This is also pushed to branch fanotify_unpriv.
With all the behavior specified explicitly in fanotify_init() and
fanotify_mark() flags, there is no need for the internal
FANOTIFY_UNPRIV group flag, which looks better IMO.

Thanks,
Amir.

^ permalink raw reply	[flat|nested] 16+ messages in thread

* Re: [RFC][PATCH 2/2] fanotify: support limited functionality for unprivileged users
  2021-02-19 16:16       ` Amir Goldstein
@ 2021-02-23 17:16         ` Amir Goldstein
  2021-02-24 10:52           ` Jan Kara
  0 siblings, 1 reply; 16+ messages in thread
From: Amir Goldstein @ 2021-02-23 17:16 UTC (permalink / raw)
  To: Jan Kara; +Cc: Matthew Bobrowski, linux-fsdevel, Linux API, Kees Cook

On Fri, Feb 19, 2021 at 6:16 PM Amir Goldstein <amir73il@gmail.com> wrote:
>
> On Tue, Feb 16, 2021 at 8:12 PM Amir Goldstein <amir73il@gmail.com> wrote:
> >
> > On Tue, Feb 16, 2021 at 7:01 PM Jan Kara <jack@suse.cz> wrote:
> > >
> > > On Sun 24-01-21 20:42:04, Amir Goldstein wrote:
> > > > Add limited support for unprivileged fanotify event listener.
> > > > An unprivileged event listener does not get an open file descriptor in
> > > > the event nor the process pid of another process.  An unprivileged event
> > > > listener cannot request permission events, cannot set mount/filesystem
> > > > marks and cannot request unlimited queue/marks.
> > > >
> > > > This enables the limited functionality similar to inotify when watching a
> > > > set of files and directories for OPEN/ACCESS/MODIFY/CLOSE events, without
> > > > requiring SYS_CAP_ADMIN privileges.
> > > >
> > > > The FAN_REPORT_DFID_NAME init flag, provide a method for an unprivileged
> > > > event listener watching a set of directories (with FAN_EVENT_ON_CHILD)
> > > > to monitor all changes inside those directories.
> > > >
> > > > This typically requires that the listener keeps a map of watched directory
> > > > fid to dirfd (O_PATH), where fid is obtained with name_to_handle_at()
> > > > before starting to watch for changes.
> > > >
> > > > When getting an event, the reported fid of the parent should be resolved
> > > > to dirfd and fstatsat(2) with dirfd and name should be used to query the
> > > > state of the filesystem entry.
> > > >
> > > > Note that even though events do not report the event creator pid,
> > > > fanotify does not merge similar events on the same object that were
> > > > generated by different processes.
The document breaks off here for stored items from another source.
-- ==== Sys2Proof/Tests/Slice0.lean ====
section
/-! SUPPORT. Small tests of the model: terms that its checks refuse, single steps with results worked out from the spec's rules, and for every statement
states and operands that meet its hypotheses. -/

namespace Sys2Proof.Tests

-- One theorem is checked after the other, which keeps the memory of the check small.
set_option Elab.async false

open Sys2Proof Sys2Proof.Machine

/-! ### States and operands that the tests share -/

/-- A command's head on a mailbox. -/
def hdr (m : Nat) : MHdr := { mbx := m, seq := 7, notify := false, flags := 0 }
/-- A READY plane of pair 0, plane 0. -/
def plane : State := { svc := { mod := .ready, node := some (mkNode 0 true 0), now := 5000000000 }, host := { linkUp := true, perst := false } }
/-- A READY bridge of pair 0, end-point 0. -/
def bridge : State := { svc := { mod := .ready, bridge := true, node := some (mkNode 0 false 0), now := 5000000000 }, host := { linkUp := true, perst := false } }
/-- A port in a phase. -/
def phased (p : Nat) (f : PortPhase) (s : State) : State := s.onPort p (fun q => { q with enabled := true, phase := f, coreDown := false })
/-- A flit of zeros with a type, a parameter and FSEQ 0. -/
def ctl (t v : Nat) : Flit := mkFlit (BitVec.ofNat 16 (0x8000 + 0x1000 * t)) [BitVec.ofNat 128 v] 0
/-- A whole packet of a source, with changes. -/
def pk (o : Nat) (src dst : Node) (f : Packet → Packet) : Packet := (f (blank o src dst)).framed
/-- Records of another unit join nothing. -/
theorem joinLog_replicate (n unit code t : Nat) (r : LogRec) (h : (r.entry.unit == unit) = false) : joinLog unit code t (List.replicate n r) = none := by
  induction n with
  | zero => rfl
  | succ n ih => simp [List.replicate_succ, joinLog, h, ih]
/-- A program of one chunk of 32 elements on plane 0, of a kind. -/
def prog (kind : Nat) : ProgParams :=
  { kind := kind, phase := 0, group := 9, p := 1, pvoff := 0, chunkLog2 := 12, w := 1, len := 32, root := 0, fin := 0, fout := 0, op := 0,
    ordered := false, sr := false, sat := false, rotIn := false, rotOut := false, orderRule := 0, optimizer := 0, k := 0, start := 0,
    weighted := false, seed := 0, planes := [0], ring := [], ntotal := 0, gscale := 0, stateFva := 0, tagFva := 0, stageFva := 0, stallMs := 1,
    auxFva := 0, rankTiles := 0 }
/-- The members of group 9, with room for the results. -/
def members : List MemberRec := [{ member := 3, resultLen := 128, resultBase := 0 }, { member := 4, resultLen := 128, resultBase := 0 }]
/-- A group entry. -/
def entry : GroupEntry := { gen := 1, tenant := 0, members := members, digest := 0 }
/-- A loaded image of the program, 8 KiB of state and 16 KiB of work. -/
def image (kind : Nat) : Image :=
  { loadCount := 0, digest := 0, cls := 0, minClusters := 1, text := [0], entry := 0, scrState := 8192, scrReorder := 0, scrRing := 0, scrWork := 16384,
    consts := [], compiler := [], prog := prog kind, epoch := 1 }
/-- An operation of it with an open chunk. -/
def oper (kind : Nat) (f : Op → Op) : Op :=
  f { opid := 5, progId := 2, prog := prog kind, tenant := 0, gen := 1, phase := .running, timeout := 1000000, startAt := 4999000000, opened := 1,
      chunks := [{ idx := 0, last := 4999000000 }] }
/-- A plane with the group, the partition, the image and an operation; its tenant reaches its memory. -/
def opPlane (o : Op) : State :=
  { plane with
    coll := { groups := [(9, entry)], ops := [(9, o)] }
    reed := { parts := [(2, { mask := 1, tenant := 0 })], images := [(2, image o.prog.kind)] }
    xlat := { src := [{ tenant := 0, addr := 0, entry := BitVec.ofNat 64 (2 ^ 49 + 0xF) }], tgt := [{ tenant := 0, addr := 0, entry := 0xF }] }
    sec := { tenants := [(0, { conf := false, memKey := 1 })] } }
/-- A packet of the operation. -/
def collPk (o : Nat) (src dst : Node) (low : Nat) (f : Packet → Packet) : Packet :=
  pk o src dst (fun p => f { p with oparg := BitVec.ofNat 32 (low + 9 * 2 ^ 16 + 2 ^ 28), offset := 5 * 2 ^ 24 })
/-- A member of the operation at a bridge. -/
def armed (f : MemberOp → MemberOp) : State :=
  { bridge with coll := { members := [(9, f { opid := 5, gen := 1, tenant := 0, members := members, position := 0, prog := prog 0 })] } }
/-- The same plane with context 0 of cluster 0 at work on the operation. -/
def ctxPlane (f : Ctx → Ctx) (o : Op := oper 0 id) : State :=
  (opPlane o).onCtx { cluster := 0, ctx := 0 } (fun _ => f { job := some (.op 9), image := 2, pages := List.range 6 })
/-- Context 0 of cluster 0, and its issue of an instruction. -/
def ctx0 : CtxId := { cluster := 0, ctx := 0 }
def iss0 : Issue := { cluster := 0, ctx := 0 }
/-- The same plane, whose image has this text. -/
def textPlane (text : List (BitVec 64)) (f : Ctx → Ctx := id) (o : Op := oper 0 id) : State :=
  (ctxPlane f o).onReed (fun r => { r with images := [(2, { image o.prog.kind with text := text })] })
/-- The least class 1 image: its header, the least parameter block and one word of text. -/
def leastImage : List Byte := [0x54, 0x4F, 0x5A, 0x4C, 1, 0, 1, 1, 8, 0, 0, 0] ++ List.replicate 52 0 ++ [0, 0, 0, 0, 1, 0, 12, 0, 1] ++ List.replicate 255 0
/-- The same plane, which holds the image's bytes. -/
def imagePlane : State :=
  { opPlane (oper 0 id) with home := { hbm := memSetN [] 0 leastImage }, reed := { parts := [(2, { mask := 1, tenant := 0 })] } }
/-- A queue whose ring has one descriptor, at fabric address 0. -/
def ringQp : Qp := { tenant := 5, sqFva := 0, sqLog := 6, cqFva := 0, cqLog := 6, lineMode := false, dbFva := 0, mover := 31, vec := 0, sqTail := 1 }
/-- A plane with that queue, whose ring lies in its own HBM, in a channel that retrains. -/
def ringWaits : State :=
  { plane with
    svc := { plane.svc with hbmResetting := [channelOf 0] }
    xlat := { src := [{ tenant := 5, addr := 0, entry := BitVec.ofNat 64 (2 ^ 49 + 0xF) }], tgt := [{ tenant := 5, addr := 0, entry := 0xF }] }
    queues := { qps := [(7, ringQp)] } }
/-- The mover's read of that ring waits. -/
theorem ringWaits_read : ringRead ringQp ringWaits = .waits := by
  have a : sqAt ringQp = 0 := by decide +kernel
  have m : (moverTranslate ringQp 0 0 ringWaits).1 = .ok 512 0 := by decide +kernel
  have n : selfNode ringWaits = 512 := by decide +kernel
  have e : tgtTranslate ringWaits ringQp.tenant 0 0 = .inl 0 := by decide +kernel
  have c : ringWaits.svc.hbmResetting.contains (channelOf 0) = true := by simp [show ringWaits.svc.hbmResetting = [channelOf 0] from rfl]
  unfold ringRead
  simp only [a, m, n, e, c, bne_self_eq_false, Bool.false_eq_true, if_false, if_true]
/-- A plane of which frame 3 has a line on a channel that retrains. -/
def frameBusy : State := { plane with svc := { plane.svc with hbmResetting := [channelOf (128 * (512 * 3 + 0))] } }
/-- Its retirement waits. -/
theorem frameBusy_waits : frameWaits frameBusy 3 = true := by
  unfold frameWaits
  rw [show frameBusy.svc.hbmResetting = [channelOf (128 * (512 * 3 + 0))] from rfl, List.any_cons, Bool.or_eq_true]
  exact .inl (List.any_eq_true.mpr ⟨0, List.mem_range.mpr (by decide), beq_self_eq_true _⟩)
/-- The plane that holds the image, whose first line is on a channel that retrains. -/
def loadBusy : State := { imagePlane with svc := { plane.svc with hbmResetting := [channelOf 0] } }
/-- Its load waits. -/
theorem loadBusy_waits : loadWaits loadBusy 0 0 328 = true := by
  have m : (0, (linesIn 0 328).head!.2) ∈ linesIn 0 328 := by decide +kernel
  refine List.any_eq_true.mpr ⟨_, m, ?_⟩
  have e : lineAt loadBusy 0 (128 * 0) = .here 0 := by decide +kernel
  rw [e]
  exact List.contains_iff_mem.mpr (List.mem_singleton.mpr rfl)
This is aligned with exiting behavior
> > > > when generating processes are outside of the listener pidns (which
> > > > results in reporting 0 pid to listener).
> > > >
> > > > Signed-off-by: Amir Goldstein <amir73il@gmail.com>
> > >
> > > The patch looks mostly good to me. Just two questions:
> > >
> > > a) Remind me please, why did we decide pid isn't safe to report to
> > > unpriviledged listeners?
> >
> > Just because the information that process X modified file Y is not an
> > information that user can generally obtain without extra capabilities(?)
> > I can add a flag FAN_REPORT_OWN_PID to make that behavior
> > explicit and then we can relax reporting pids later.
> >
>
> FYI a patch for flag FAN_REPORT_SELF_PID is pushed to branch
> fanotify_unpriv.
>
> The UAPI feels a bit awkward with this flag, but that is the easiest way
> to start without worrying about disclosing pids.
>
> I guess we can require that unprivileged listener has pid 1 in its own
> pid ns. The outcome is similar to FAN_REPORT_SELF_PID, except
> it can also get pids of its children which is probably fine.
>

Jan,

WRT your comment in github:
"So maybe we can just require that this flag is already set by userspace
instead of silently setting it? Like:

if (!(flags & FAN_REPORT_SELF_PID)) return -EPERM;

I'd say that variant is more futureproof and the difference for user
is minimal."

I started with this approach and then I wrote the tests and imagined
the man page
requiring this flag would be a bit awkward, so I changed it to auto-enable.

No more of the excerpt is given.